EFS File Sync – Faster File Transfer To Amazon EFS File Systems
- March 23, 2018
If you need to move a large collection of files from an on-premises or in-cloud file system to Amazon Elastic File System, this tool is for you. Simple, single-threaded command line tools such as
rsync predate the cloud and cannot deliver the throughput required to move massive amounts of data from place to place. These tools are generally used as building blocks, often within scripts that take care of scheduling, orchestration, and network security.
Secure & Parallel
EFS File Sync uses a secure, highly parallel data transfer mechanism that can run up to 5 times faster than the tools I mentioned above. It is available as an agent that runs within VMware ESXi or on an EC2 instance, and accesses the source file system via NFS (v3 and v4), and can be used in all AWS Regions where EFS is available. Because the agent is responsible for initiating all communication with AWS you don’t need to set up VPNs or allow inbound connections through your firewall.
You can launch, control, and monitor the agent and your sync tasks from the AWS Management Console. Jobs can specify the transfer of an entire file system or a specific directory tree, with the option to detect and skip files that are already present in the destination. File metadata (modification and access time, POSIX ownership and permissions, symbolic links, and hard links) is also copied.
Using EFS File Sync
In order to write this blog post, I launched an EC2 instance, exported an NFS file system (/data), and populated the file system with the Linux kernel source code.

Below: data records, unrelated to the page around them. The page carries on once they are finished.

/-- Settles O14: HALT itself, the end of the TAKEN write, the end of a patrol chunk, and the repair unit in HALTING. -/
theorem haltStopsSweepsAndEntersHalted : Obligations.HaltStopsSweepsAndEntersHalted := by
  refine ⟨?_, fun d w running hs hw hr => Docket.afterTaken_stopped hs hw hr running, fun p => patrolGoOn_pauses,
    fun p hp hw => ⟨repairTake_pauses hp hw, fun x hwaiter hpaused hx => ?_⟩⟩
  · intro s ha hs hr _ p inHand
    obtain ⟨st, u, hexec, hhalted, hhalting⟩ := exec_halt ha hs hr
    refine ⟨_, hexec, rfl, ?_, ?_, fun hx => ?_, fun e hx => ?_, rfl, rfl, rfl, rfl, rfl, rfl, rfl, rfl, rfl, rfl,
      fun h => ?_, fun h => ?_⟩
    · exact (Docket.next_rerun _).trans p.docket.halt_quiets.1
    · exact (Docket.next_pollRunning _).trans p.docket.halt_quiets.2
    · exact (Docket.next_sweep _).trans (Docket.halt_sweep hx)
    · exact Docket.halt_next_taking hx
    · obtain ⟨rfl, rfl⟩ := hhalted h
      exact ⟨rfl, rfl, rfl, rfl⟩
    · exact hhalting h
  · exact repairTake_takes (repairPause_waiter hwaiter) hw hpaused (.inr hp) hx

end Sys2Proof.Machine
end

section
/-!
RESUME (R189): the sweep and the poll timer it starts, and how each background unit takes up its work or rests (R135, R143, R152,
R155, R165).
-/
namespace Sys2Proof.Machine

/-! ## The part RESUMED -/

/-- The part RUNNING again, before its units take up their work: the poll timer started, a sweep begun. -/
def Part.resumed (p : Part) : Part :=
  { p with
    engine := { p.engine with state := .running, refused := false }
    patrol := { p.patrol with paused := false }
    repair := { p.repair with paused := false }
    rebuild := { p.rebuild with paused := false }
    docket := p.docket.startPoll.sweeping.next }

theorem resumeTaken_eq {p : Part} (h : p.docket.sweep = none) : resumeTaken p = takeUp p.resumed := by
  have hdue : p.docket.startPoll.due = p.docket.startPoll.sweeping.next := Docket.due_begins h
  rw [Part.resumed, ← hdue]
  rfl

/-- RESUME from HALTED with no patrol timer running out: the units' work is taken up in order, leading to `z`. -/
theorem exec_resume {s : State} {z : Part} (ha : s.part.agenda = []) (hs : s.part.engine.state = .halted)
    (hd : s.part.docket.sweep = none) (ht : patrolTimers s.part.resumed = s.part.resumed)
    (h : Taken s.part.resumed [.repairTake, .patrolTry, .rebuildBegin] z) (hz : z.engine = s.part.resumed.engine) :
    exec .resume s = .next (s.withPart z) := by
  have hallowed : commandAllowed 3 s.part.engine.state = true := by rw [hs]; rfl
  have htaken : engineCommand 3 resumeTaken s.part = s.part.resumed.push [.repairTake, .patrolTry, .rebuildBegin] := by
    rw [engineCommand, if_pos hallowed, resumeTaken_eq hd, takeUp, ht]
  refine (State.act_eq _ s).trans ?_
  rw [act_taken htaken ha (by decide) h (Part.haltTested_of_state (by rw [hz]; exact nofun))]

/-! ## Units that rest -/

/-- Patrol has no chunk to begin and no timer that is over. -/
def Patrol.Rests (q : Patrol) : Prop :=
  q.marker = false ∧ q.state ≠ .running ∧ q.state ≠ .waiting ∧ (q.state = .holdoff → q.holdoff ≠ 0)
    ∧ (q.state = .resting → q.rest ≠ 0)

theorem patrolTimers_restLeft {p : Part} (hs : p.patrol.state = .resting) (hh : p.patrol.rest ≠ 0) :
    patrolTimers p = p := by
  simp [patrolTimers, hs, hh]

theorem patrolTimers_rests {p : Part} (h : p.patrol.Rests) : patrolTimers p = p := by
  obtain ⟨-, -, -, hholdoff, hrest⟩ := h
  by_cases hh : p.patrol.state = .holdoff
  · exact patrolTimers_holdoffLeft hh (hholdoff hh)
  · by_cases hr : p.patrol.state = .resting
    · exact patrolTimers_restLeft hr (hrest hr)
    · exact patrolTimers_notTimed hh hr

/-- The span being walked, in the recovery pass and in plan work (R150). -/
theorem currentSpan_eq {p : Part} {sp : Span}
    (hm : p.patrol.marker = true → ∃ v rest, p.patrol.recovery = v :: rest ∧ sp = ⟨v, 0, (p.vol v).length⟩)
    (hp : p.patrol.marker = false → ∃ plan, p.patrol.plan = some plan ∧ plan.spans[p.patrol.span]? = some sp) :
    p.currentSpan = some sp := by
  unfold Part.currentSpan
  split
  · next h =>
    obtain ⟨v, rest, hv, rfl⟩ := hm h
    rw [hv]
    rfl
  · next h =>
    obtain ⟨plan, hplan, hspan⟩ := hp (Bool.eq_false_iff.2 h)
    rw [hplan]
    exact hspan

/-- In the recovery pass, RUNNING or WAITING, patrol has no timer that runs. -/
theorem patrolTimers_untimed {p : Part} (h : p.patrol.marker = true ∨ p.patrol.state = .running ∨ p.patrol.state = .waiting) :
    patrolTimers p = p := by
  obtain hm | hs | hs := h
  · exact patrolTimers_notRuns (by simp [Part.planRuns, hm])
  · exact patrolTimers_notTimed (by simp [hs]) (by simp [hs])
  · exact patrolTimers_notTimed (by simp [hs]) (by simp [hs])

theorem repairPause_running {p : Part} (h : p.engine.state = .running) : repairPause p = p := by
  simp [repairPause, h]

section
variable {q : Part} (ha : q.agenda = [])
include ha

theorem taken_patrolRests (h : q.patrol.Rests) : Taken q [.patrolTry] q := by
  obtain ⟨hm, hr, hw, -⟩ := h
  exact taken_patrolTry ha (.inr ⟨hm, hr, hw⟩)

/-- With no entry waiting for repair the repair unit takes none. -/
theorem taken_repairRests (hs : q.engine.state = .running) (h : q.repair.list = []) : Taken q [.repairTake] q := by
  refine .single (fun us => ?_) ha
  have hpause : repairPause (q.push us) = q.push us := repairPause_running hs
  have hold : (q.push us).repair.oldest = none := by simp [Repair.oldest, h]
  show repairTake (q.push us) = q.push us
  unfold repairTake
  rw [hpause]
  dsimp only
  rw [hold]
  exact ite_self _

/-- With no target the rebuild unit begins nothing. -/
theorem taken_rebuildRests (h : q.rebuild.target = none) : Taken q [.rebuildBegin] q := by
  refine .single (fun us => ?_) ha
  show rebuildBegin (q.push us) = q.push us
  simp [rebuildBegin, h]

/-! ## Units that take up their work -/

/-- The repair unit takes its oldest entry, whose lock is in conflict. -/
theorem taken_repairWaits (hs : q.engine.state = .running) (hp : q.repair.paused = false) (hw : q.repair.work = none)
    {x : DiscEntry} (hx : q.repair.oldest = some x) {k : Lock} (hk : k = ⟨.repair, x.volume, x.block, 1, true⟩)
    (hconflict : (k.clearOf q.locks.granted && k.clearOf q.locks.waiting) = false) :
    Taken q [.repairTake] { q with
      repair := { q.repair.mark x with work := some (.start x) }, locks := ⟨q.locks.granted, q.locks.waiting ++ [k]⟩ } := by
  subst hk
  refine .single (fun us => ?_) ha
  have hpause : repairPause (q.push us) = q.push us := repairPause_running hs
  exact (repairTake_takes (p := q.push us) hpause hw hp (.inl hs) hx).trans (askLock_waits hconflict)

I open the EFS Console in the same Region as my instance, and click File syncs:
I click on Get started, choose Amazon EC2 as my host platform and click Launch instance, and click Connect to agent to proceed:
Clicking Launch instance opens the EC2 console in a separate tab. I pick a Memory optimized instance type (xlarge or bigger), configure it with a public IP address and with a security group that allows inbound traffic on port 80, and launch it as I would any other EC2 instance. Then I wait a minute or two (time to water my plants or check on my dog), and wait until the status checks pass:
Then I capture the instance’s public IP address, return to the EFS tab, enter the address, and click on Activate agent:
This step retrieves the activation key from the sync agent. After it completes, I enter a name for it and click Activate agent to proceed:
Now that the agent is running and activated, I click on Create sync task to start moving some files to EFS:
I configure the source location (the EC2 instance that I mentioned at the start of this section):
I also choose the destination EFS file system and specify a target location within it for my files:
Then I select my sync options and click Next to review my configuration:
The review looks good and I click Create sync task to start copying my files:
After the sync task has been created and its status becomes Available, I can select it and choose Start from the Actions menu to initiate a sync:
I fine-tune the settings that I established when I created the task, and click Start to proceed:
I can track the status of the sync task on the History tab:
It completes within minutes and my EFS file system now includes the new files:
EFS File Sync is available in all AWS Regions where EFS is available. You pay for the EFS and EC2 resources that you consume and $0.01 per GB of data copied (see the EFS Pricing page for more info).